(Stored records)
□ □ □ □ □

/-- Outputs and completions (R285 to R287, R334 to R336, R509): an output goes out once to its window, or not at all where the request has
none; one that fails is noted; a settled request's completion goes to the slot its ring's count names, with the phase of that pass; once
that write is acknowledged (the model's reading, log 95) the request is released with its pins; where it cannot be written, the loss is
counted and the request released. -/
def Obligations.OutputsAndCompletions : Prop :=
  (∀ (req : W32) (s : State) (x : Request), s.req? req = some x → x.state = .writing → x.outDone = false → x.noOutput = true →
    exec (.outputWrite req) s = .next (s.setReq req { x with outDone := true, written := 0 })) ∧
  (∀ (req : W32) (s : State) (x : Request) (w : Window), s.req? req = some x → x.state = .writing → x.outDone = false →
    x.noOutput = false → s.window? x.ctx (rdOutWindow x.desc) = some w → s.qpCause w.qp = none → ∃ u, exec (.outputWrite req) s = .next u ∧
    u.sent = .rdmaWrite w.qp (w.base + BitVec.ofNat 64 (rdOutOffset x.desc)) w.rkey (x.output req) none :: s.sent ∧
    u.req? req = some { x with outDone := true, written := (x.output req).length, outstanding := x.outstanding + 1 } ∧
    u = { s with reqs := u.reqs, qps := u.qps, sent := u.sent, cnt := u.cnt }) ∧
  (∀ (req : W32) (c : Cause) (s : State) (x : Request), s.req? req = some x → x.state = .writing → x.outstanding ≠ 0 → ∃ u y,
    exec (.outputWriteFail req c) s = .next u ∧ u.req? req = some y ∧ causeStatus c ∈ y.conds ∧ y.outFailed = true ∧ y.written = 0 ∧
    y.outstanding = x.outstanding - 1 ∧ u = { s with reqs := u.reqs, qps := u.qps }) ∧
  (∀ (req : W32) (s : State) (x : Request) (c : CompRing), s.req? req = some x → s.cring? x.cring = some c → x.settled = true →
    s.cringUp c = true → ∃ u imm, exec (.completionWrite req) s = .next u ∧
    u.req? req = some { x with completing := true } ∧
    u.cring? x.cring = some { c with written := c.written + 1, reserved := c.reserved - 1 } ∧
    u.sent = .rdmaWrite c.qp (c.hostAddr + BitVec.ofNat 64 (64 * (c.written.toNat % 2 ^ c.depthLog))) c.hostRkey (s.completion req x c) imm
      :: s.sent ∧ imm.isSome = c.imm ∧
    (x.resultBytes = [] ∨ x.resultBytes.length = 16 → (s.completion req x c).length = 64 ∧
      field (s.completion req x c) 63 1 = (if c.written.toNat / 2 ^ c.depthLog % 2 = 0 then 1 else 0)) ∧
    (∀ r', r' ≠ req → u.req? r' = s.req? r') ∧
    u = { s with reqs := u.reqs, crings := u.crings, qps := u.qps, sent := u.sent, cnt := u.cnt }) ∧
  (∀ (req : W32) (s : State) (x : Request), s.req? req = some x →
    (let u := s.ackOp (.completion req)
     u.req? req = none ∧ (∀ r', r' ≠ req → u.req? r' = s.req? r') ∧
     u.count (okey 0x2300 0x15) = (s.count (okey 0x2300 0x15) + 1) % 2 ^ 64 ∧ (∀ h v, u.vocab? h = some v → req ∉ v.pins) ∧
     u.mem = s.mem ∧ u.jobs = s.jobs ∧ u.sent = s.sent)) ∧
  (∀ (req : W32) (s : State) (x : Request), s.req? req = some x → x.settled = true →
    (∀ c, s.cring? x.cring = some c → s.cringUp c = false) → ∃ u, exec (.completionLost req) s = .next u ∧ u.req? req = none ∧
    u.count (okey 0x2300 0x16) = (s.count (okey 0x2300 0x16) + 1) % 2 ^ 64 ∧ u.sent = s.sent ∧
    (∀ r', r' ≠ req → u.req? r' = s.req? r') ∧ u.mem = s.mem ∧ u.jobs = s.jobs)

/-! ### Rings (12) -/

/-- Rings, windows and the event queues' selection (R327, R328, R337, R341): each write that may act makes or takes away what it names, or
selects or rinses the session's queue, and is answered OK. Doorbells (R332, R333): with the ring's key and a good format, TAIL announces
entries up to the ring's size, HEAD takes completions back, CANCEL cancels an index not yet fetched, or the request of one that was; a
wrong key is counted, and the ring moves nowhere. -/
def Obligations.RingsAndDoorbells : Prop :=
  (
  (∀ (r : Requester) (v : Bytes) (s : State), WriteMay s r 0x2300 3 v [] → s.ringSetupBad v = false →
    (s.die (ringDie (rsRing v))).state = .ready → s.ringRefused v = false → ∃ u, exec (.ringSetup r v) s = .next u ∧ Replied u r .ok ∧
    (rsComp v = false → (∃ x, u.ring? (rsRing v) = some x ∧ x.depthLog = rsDepth v ∧ x.ctx = rsContext v ∧ x.link = rsLink v ∧ x.head = 0 ∧
      x.tail = 0 ∧ x.slots = []) ∧ u.crings = s.crings) ∧
    (rsComp v = true → (∃ c, u.cring? (rsRing v) = some c ∧ c.depthLog = rsDepth v ∧ c.ctx = rsContext v ∧ c.qp = rsLink v ∧ c.written = 0 ∧
      c.reserved = 0) ∧ u.rings = s.rings) ∧
    u = { s with rings := u.rings, crings := u.crings, cnt := u.cnt, sent := u.sent, kop := u.kop }) ∧
  (∀ (r : Requester) (v : Bytes) (s : State), WriteMay s r 0x2300 4 v [] → ringSelOk (leNat v) = true →
    (let n := leNat v % 2 ^ 18
     (bit (leNat v) 24 = false → (s.ring? n).isSome = true → s.boundJob n = none → ∃ u, exec (.ringTeardown r v) s = .next u ∧
       u.ring? n = none ∧ Replied u r .ok ∧ u = { s with rings := u.rings, reqs := u.reqs, cnt := u.cnt, sent := u.sent, kop := u.kop }) ∧
     (bit (leNat v) 24 = true → (s.cring? n).isSome = true → (∀ e ∈ s.rings, e.2.link ≠ n) → ∃ u, exec (.ringTeardown r v) s = .next u ∧
       u.cring? n = none ∧ Replied u r .ok ∧ u = { s with crings := u.crings, cnt := u.cnt, sent := u.sent, kop := u.kop }))) ∧
  (∀ (r : Requester) (v : Bytes) (s : State), WriteMay s r 0x2300 0x0C v [] → s.evSelBad (leNat v) = false → ∃ u,
    exec (.eventSelect r v) s = .next u ∧ Replied u r .ok ∧ (∀ sn, u.session? r.sid = some sn → sn.evSel = BitVec.ofNat 32 (leNat v)) ∧
    u = { s with cnt := u.cnt, sent := u.sent, kop := u.kop }) ∧
  (∀ (r : Requester) (s : State) (q : QueueId) (x : Queue), WriteMay s r 0x2300 0x0E [0x01] [] → s.selectedBy r = some (q, x) → ∃ u y,
    exec (.eventRinse r [0x01]) s = .next u ∧ u.queue? q = some y ∧ y.items = [] ∧ y.rinses = x.rinses + 1 ∧ Replied u r .ok ∧
    u.mem = s.mem ∧ u.jobs = s.jobs)) ∧
  (
  (∀ (n : Fin 262144) (d : Bytes) (s : State) (x : ReqRing), s.ring? n = some x → d.length = 16 → dbKey d = x.key → zeros d 13 3 = true →
    (dbKind d = 1 → 0 < countDiff (dbValue d) x.tail → (dbValue d - x.head).toNat ≤ 2 ^ x.depthLog → exec (.doorbellTail n d) s = .next
      (s.setRing n { x with tail := dbValue d, tails := x.tails ++ [(dbValue d, s.now)] })) ∧
    (dbKind d = 3 → countDiff (dbValue d) x.tail < 0 → 0 ≤ countDiff (dbValue d) x.head → ∃ u y, exec (.doorbellCancel n d) s = .next u ∧
      u.ring? n = some y ∧ dbValue d ∈ y.cancelled ∧ (∀ i ∈ y.cancelled, i ∈ x.cancelled ∨ i = dbValue d) ∧ y.head = x.head ∧
      y.tail = x.tail ∧ u = { s with rings := u.rings }) ∧
    (∀ h q, dbKind d = 3 → countDiff (dbValue d) x.tail < 0 → countDiff (dbValue d) x.head < 0 →
      s.reqs.find? (fun e => e.2.ring == n.val && e.2.index == dbValue d) = some (h, q) → q.live = true → exec (.doorbellCancel n d) s = .next
      { s with reqs := s.reqs.put h { q with cancelled := true } })) ∧
  (∀ (n : Fin 262144) (d : Bytes) (s : State) (c : CompRing), s.cring? n = some c → d.length = 16 → dbKey d = c.key → zeros d 13 3 = true →
    dbKind d = 2 → 0 < countDiff (dbValue d) c.hostHead → countDiff (dbValue d) c.written ≤ 0 → exec (.doorbellHead n d) s = .next
      (s.setCring n { c with hostHead := dbValue d })) ∧
  (∀ (n : Fin 262144) (d : Bytes) (s : State) (x : ReqRing), s.ring? n = some x → d.length = 16 → dbKey d ≠ x.key → dbKind d ≠ 3 → ∃ u,
    exec (.doorbellTail n d) s = .next u ∧ u.ring? n = some { x with keyFaults := x.keyFaults + 1 } ∧
    u.count (okey 0x2300 0x11) = (s.count (okey 0x2300 0x11) + 1) % 2 ^ 64 ∧
    u = { s with rings := u.rings, events := u.events, cnt := u.cnt }))

/-- The fetch of entries (R329 to R331): the ring's head and its completion ring's reserved count move on by one, and a request stands for the
entry; a NOP completes at fetch; a REQUEST whose window serves reads its descriptor; an UPDATE and a STAGE go to the job that serves what
they name. -/
def Obligations.EntryFetches : Prop :=
  (∀ (n : Fin 262144) (s : State) (x : ReqRing) (c : CompRing), s.fetchable n = some (x, c) →
    (let f := s.fetch n x c
     let k := field (x.entry x.head) 0 1
     (∃ y, f.2.2.ring? n = some y ∧ y.head = x.head + 1 ∧ y.tail = x.tail ∧ y.slots = x.slots) ∧
     f.2.2.cring? x.link = some { c with reserved := c.reserved + 1 } ∧ f.2.1.ring = n ∧ f.2.1.index = x.head ∧ f.2.1.kind = k ∧
     f.2.1.tag = BitVec.ofNat 64 (field (x.entry x.head) 8 8) ∧ (entryBad (x.entry x.head) = true → .badDescriptor ∈ f.2.1.conds) ∧
     (x.head ∈ x.cancelled → .cancelled ∈ f.2.1.conds) ∧
     f.2.2.count (okey 0x2300 0x14) = (s.count (okey 0x2300 0x14) + 1) % 2 ^ 64 ∧
     f.2.2 = { s with rings := f.2.2.rings, crings := f.2.2.crings, cnt := f.2.2.cnt, nextHandle := f.2.2.nextHandle } ∧
     ((k = 0 ∨ 3 < k) → exec (.entryNop n) s = .next (f.2.2.setReq f.1 f.2.1)) ∧
     (k = 1 → f.2.1.conds ≠ [] → exec (.entryRequest n) s = .next (f.2.2.setReq f.1 f.2.1)) ∧
     (∀ w, k = 1 → f.2.1.conds = [] → f.2.2.entryConds f.2.1 = [] → s.window? x.ctx f.2.1.window = some w → s.qpCause w.qp = none → ∃ u,
       exec (.entryRequest n) s = .next u ∧ u.req? f.1 = some { f.2.1 with atFetch := false, outDone := false, state := .fetching } ∧
       u.sent = .rdmaRead w.qp (w.base + f.2.1.offset) w.rkey f.2.1.length :: s.sent ∧
       u = { f.2.2 with reqs := u.reqs, qps := u.qps, sent := u.sent, cnt := u.cnt }) ∧
     (k = 2 → f.2.1.conds = [] → (s.coll? (ubColl f.2.1.block)).map (·.job) = some f.2.1.job →
       exec (.entryUpdate n) s = .next (f.2.2.setReq f.1 { f.2.1 with state := .stage, atFetch := false })) ∧
     (k = 3 → f.2.1.conds = [] → (s.table? (tbTable f.2.1.block)).map (·.job) = some f.2.1.job →
       exec (.entryStage n) s = .next (f.2.2.setReq f.1 { f.2.1 with state := .stage, atFetch := false }))))

/-! ### Host ports and queue pairs (12) -/

/-- A port's link (R317): down, it comes up at the rate its lanes give under its mode, and its LINK bit is set; a failed lane leaves the half
that trains, or takes the link down; a mode written goes to the ledger. Pause and frames (R316, R318, R319, R511): XOFF goes out at 640
KiB and XON at 384 KiB of a lossless priority; a received pause is honoured unless pause is being ignored, which a storm starts and 1 s
ends; every frame on a port that is up is counted, and one cut short of the buffer, fragmented or for a queue pair not in RTS is counted
as dropped. -/
def Obligations.PortCommands : Prop :=
  (
  (∀ (p : Port) (lanes l : Byte) (rate : Nat) (s : State) (cmd : Instr), (s.port p).rate = 0 → s.mayTrain p = true →
    (cmd = .portLinkUp p lanes ∨ (cmd = .portRetry p lanes ∧ (s.port p).downRaised = true)) →
    trainRate (s.portMode p) lanes = some (rate, l) → ∃ u, exec cmd s = .next u ∧
    u.port p = { s.port p with rate := rate, lanes := l, downRaised := false } ∧
    (s.recovery = false → readyBit u (5 + p.code) = true) ∧ u.mem = s.mem ∧ u.jobs = s.jobs ∧ u.tiles = s.tiles) ∧
  (∀ (p : Port) (lanes : Byte) (s : State), (s.port p).rate ≠ 0 → lanesTrain (s.port p).lanes lanes = false → ∃ u,
    exec (.laneFailFallback p lanes) s = .next u ∧
    (∀ half, fallbackTo (s.portMode p) (s.port p).rate (s.port p).lanes lanes = some half →
      u.port p = { s.port p with rate := 400, lanes := half }) ∧
    (fallbackTo (s.portMode p) (s.port p).rate (s.port p).lanes lanes = none →
      u.port p = { s.port p with rate := 0, lanes := 0, downRaised := true } ∧ readyBit u (5 + p.code) = false) ∧
    u.count (okey (portIndex p) 0x10) = (s.count (okey (portIndex p) 0x10) + 1) % 2 ^ 64 ∧ u.mem = s.mem ∧ u.jobs = s.jobs ∧
    u.tiles = s.tiles) ∧
  (∀ (p : Port) (r : Requester) (v : Bytes) (s : State), WriteMay s r (portIndex p) 1 v [] → leNat v ≤ 2 →
    exec (.portModeWrite p r v) s = .next (s.persist r (okey (portIndex p) 1) v))) ∧
  (
  (∀ (p : Port) (second : Bool) (held : Nat) (s : State), held ≤ 393216 → ((s.port p).pfc second).xoff = true → ∃ u,
    exec (.pfcXon p second held) s = .next u ∧ (u.port p).pfc second = { (s.port p).pfc second with xoff := false } ∧
    (u.port p).pfc (!second) = (s.port p).pfc (!second) ∧ u.sent = .pfc p (s.losslessPrio second) false :: s.sent ∧
    u = { s with portA := u.portA, portB := u.portB, sent := u.sent, cnt := u.cnt }) ∧
  (∀ (p : Port) (prio : Fin 8) (pause second : Bool) (s : State), (s.port p).rate ≠ 0 → s.lossless prio = some second →
    ((s.port p).pfc second).ignoring = false → ∃ u, exec (.pfcReceive p prio pause) s = .next u ∧
    (u.port p).pfc second = { (s.port p).pfc second with paused := pause } ∧
    u.count (okey (portIndex p) 9) = (s.count (okey (portIndex p) 9) + 1) % 2 ^ 64 ∧
    u = { s with portA := u.portA, portB := u.portB, cnt := u.cnt }) ∧
  (∀ (p : Port) (second : Bool) (s : State), ((s.port p).pfc second).paused = true → ((s.port p).pfc second).ignoring = false → ∃ u,
    exec (.pauseStorm p second) s = .next u ∧
    (u.port p).pfc second = { (s.port p).pfc second with paused := false, ignoring := true } ∧
    u.count (okey (portIndex p) 0x0B) = (s.count (okey (portIndex p) 0x0B) + 1) % 2 ^ 64 ∧ u.mem = s.mem ∧ u.jobs = s.jobs) ∧
  (∀ (p : Port) (second : Bool) (s : State), ((s.port p).pfc second).ignoring = true → exec (.pauseHonourResume p second) s = .next
    (s.setPfc p second { (s.port p).pfc second with ignoring := false })) ∧
  (∀ (p : Port) (f : Frame) (s : State), (s.port p).rate ≠ 0 → ∃ u, exec (.frameReceive p f) s = .next u ∧
    u.count (okey (portIndex p) 4) = (s.count (okey (portIndex p) 4) + 1) % 2 ^ 64 ∧
    (frameCut f = true ∨ f.kind = .fragment ∨ (∃ n, f.kind = .roce n ∧ ∀ q, qpOfQpn n.toNat = some q → s.rts q = none) →
      u.count (okey (portIndex p) 8) = (s.count (okey (portIndex p) 8) + 1) % 2 ^ 64) ∧
    (frameCut f = true → u = { s with cnt := u.cnt }) ∧
    (∀ second, frameCut f = false → s.lossless (framePrio f) = some second → 655360 ≤ f.buffered →
      ((u.port p).pfc second).xoff = true) ∧ u.mem = s.mem ∧ u.jobs = s.jobs))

□ □ □ □ □

Problem details -
Where the word "entryRequest" appears in a line of the entries above, count that line; give only the number.

Answer for this exercise -
2